И кто бы мог только подумать, что у какого-то бродяги бьется в груди благородное львиное сердце? Бахман приободрился и выпятил грудь колесом, но храбрости ему хватило лишь до окраины села, откуда их уже никто не рискнул провожать. Певец совсем спал с лица и шел, как на плаху, нарочно замедляя шаг. Конан с тревогой поглядывал на солнце, которое сегодня словно взбесилось, стремительно взбираясь к зениту, но поэта не подгонял, понимая его чувства.
— Хочешь, я дам тебе кинжал? — участливо спросил его киммериец.
— Может, еще и топор свой предложишь? — огрызнулся Бахман. — Мне претит один вид оружия.
Дальше шли молча, и каждый думал о чем-то своем, но когда впереди показались развалины храма, поэт неожиданно для варвара спросил:
— Что я должен делать?
— Садись на камень и жди. Я спрячусь здесь рядом, за колонной.
— Давай лучше я спрячусь, а ты за меня посидишь, — с надеждой предложил Бахман, мысленно уже простившись с жизнью.
— Не бойся. Как ступит Гив на ступени — беги, — Конан показал рукой, куда именно следовало бежать. — Этому тебя учить не надо. Постарайся, чтобы чудовище повернулось ко мне спиной.
Пробурчав что-то неразборчивое в ответ, поэт устроился на камне. Конан еще вчера приглядел себе подходящие укрытие, откуда он был бы незаметен со стороны мертвого города. Он выглянул из-за колонны и выругался в полголоса — певец сидел с закрытыми глазами и читал молитвы.
— Эй, Бахман, глаза открой — чудовище прозеваешь! — рассерженно крикнул варвар.
Певец вздрогнул от его голоса, словно от ледяного прикосновения Гива, и ошалело заозирался по сторонам.

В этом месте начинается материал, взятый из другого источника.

-- ==== Sys2Proof/Config.lean ====
section
/-! DEFINITION. What the manual leaves open and what it names without giving: constants without a body, so that nothing
in Lean can evaluate them and a theorem holds whatever they are. Each is named in the assumption log. -/

namespace Sys2Proof.Config

/-- A value the manual leaves open, fresh for each count (logs 5, 6). -/
opaque freeNat : Nat → Nat

/-- Data that is "of no account" (R185, R193), fresh for each count (log 6). -/
opaque freeBits : Nat → BitVec 32

/-- What a vacant slot of a saved run's image holds, which no rule gives (R309; log 6). -/
opaque vacantBits : Nat → RegBits

/-- The interleave hash of R206: the L2 slice that homes a physical line address (log 7). -/
opaque sliceOf : Nat → Fin 512

/-- A line that a load turns out to need and that its checks did not foresee, because the tag from which they worked out
the lines had changed when the line was read (R116, R117; log 71). -/
opaque lateTag : Nat → Tag
opaque lateData : Nat → LineBits

/-- Which entry a full translation cache, instruction cache or record cache gives up (log 8). -/
opaque victim : Nat → Nat

/-- The nanoseconds within a heartbeat tick at which an arrival is stamped (R113, R230; log 9). -/
opaque stampNs : Nat → Nat

/-- The cycles and the microseconds that a run occupied its core (R260, R261; log 9). -/
opaque runCycles : Nat → Nat
opaque runMicros : Nat → Nat

/-- The fused digest of a verification key, and the fused firmware key (R330, R337; log 10). -/
opaque fusedDigest : Nat → BitVec 384
opaque firmwareKey : BitVec 768

/-- The image that a flash bank holds from manufacture (R337; log 10). -/
opaque flashImage : Nat → List Byte

/-- The signature and the security version that a firmware image carries; no rule gives the image's layout (R337;
log 10). -/
opaque firmwareSignature : List Byte → BitVec 384 × BitVec 384
opaque firmwareSvn : List Byte → BitVec 32

/-- Whether the fault that a self-test looks for is a lasting one (R340; log 11). -/
opaque lastingFault : Nat → Bool

/-- The cycles that a walk waits in the walker's queue (R343; log 11). -/
opaque walkCycles : Nat → Nat

/-- The spare SRAM rows of a core, or of a slice at 1,024 and above (R340; log 11). -/
opaque spareRows : Nat → Nat

/-- Grants of the weir in a microsecond, and mean module power (R339, R343; log 11). -/
opaque weirThrottles : Nat → Bool
opaque weirIdles : Nat → Nat
opaque meanPower : Nat → Nat

/-- The result that an FP64 transcendental word would have if the enclosure of its exact value never narrowed to one
number at the precisions the model tries (R62; log 12). -/
opaque fp64Fallback : Nat → BitVec 64 → BitVec 64

/-- VSIN (false) and VCOS (true) of a finite value whose product with 0.636619772 overflows FP32, for which the algorithm of
R64 gives no k: the FP32 result, by the value's sign and ratio (log 12). -/
opaque hugeAngle : Bool → Bool → Nat → Nat → BitVec 32

/-- What a third-party or peer target answers on a link (R333, R335; log 13). -/
opaque linkData : Nat → LineBits
opaque linkTag : Nat → Tag

/-- The remote of a network queue is a Scegizia device, so that tags travel with its lines (R335; log 13). -/
opaque tagsTravel : Nat → Bool

end Sys2Proof.Config
end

Потянулось томительное ожидание. Солнце вскарабкалось на шпиль небосвода, а Гива все не было. Впрочем, Конан не беспокоился, его терпению мог бы позавидовать камень, истачиваемый тонкой струйкой воды. Поэт, после грозного окрика киммерийца, был начеку, стараясь лишний раз не сердить варвара. Он первым и заметил чудовище, вытянув вперед непослушную руку. Конан посмотрел в указанном направлении и содрогнулся.
Над развалинами Хаджира, словно черная грозовая туча, плыло невыразимо громадное мохнатое тело Гива. Металлический цокот когтей о камни мостовой был уже слышен, когда самих ног еще не было видно. Мерзкое бесформенное тело монстра словно раскачивалось между землей и небом на невидимых нитях. Несоразмерно маленькая голова чудовища пряталась в густой шерсти под брюхом, прямо у основания тонких, но необычайно сильных ног. Там сверкали крохотные бусинки красных глаз, и еще двигалось что-то непонятное, производя на свет ужасные стрекочущие звуки. Капли пенящейся зеленоватой жидкости обильно сочились из глаз паука, и там, где они падали на землю, камень начинал дымиться и таять, словно воск свечи.
«Свет! Солнечный свет жжет ему глаза!» — догадался киммериец.
Но Конан видел, что даже с его исполинским ростом до головы монстра никак не достать. Да и была ли она уязвимым местом чудовища? Гив двигался боком — так бегают земляные крабы — и шел уверенно, как если бы ходил этой дорогой сотни раз. Каждая его лапа заканчивалась острым, в костяных шишках наконечником длиной в локоть и прочностью не уступающим стали. Таким оружием он мог играючи пронзить сразу несколько человек, а так как ног у него было восемь, то впечатление это восьмикратно усиливалось.
«Если сражаться с ним на ступенях храма — шансов у меня никаких, а на земле — еще посмотрим…» — принял решение киммериец.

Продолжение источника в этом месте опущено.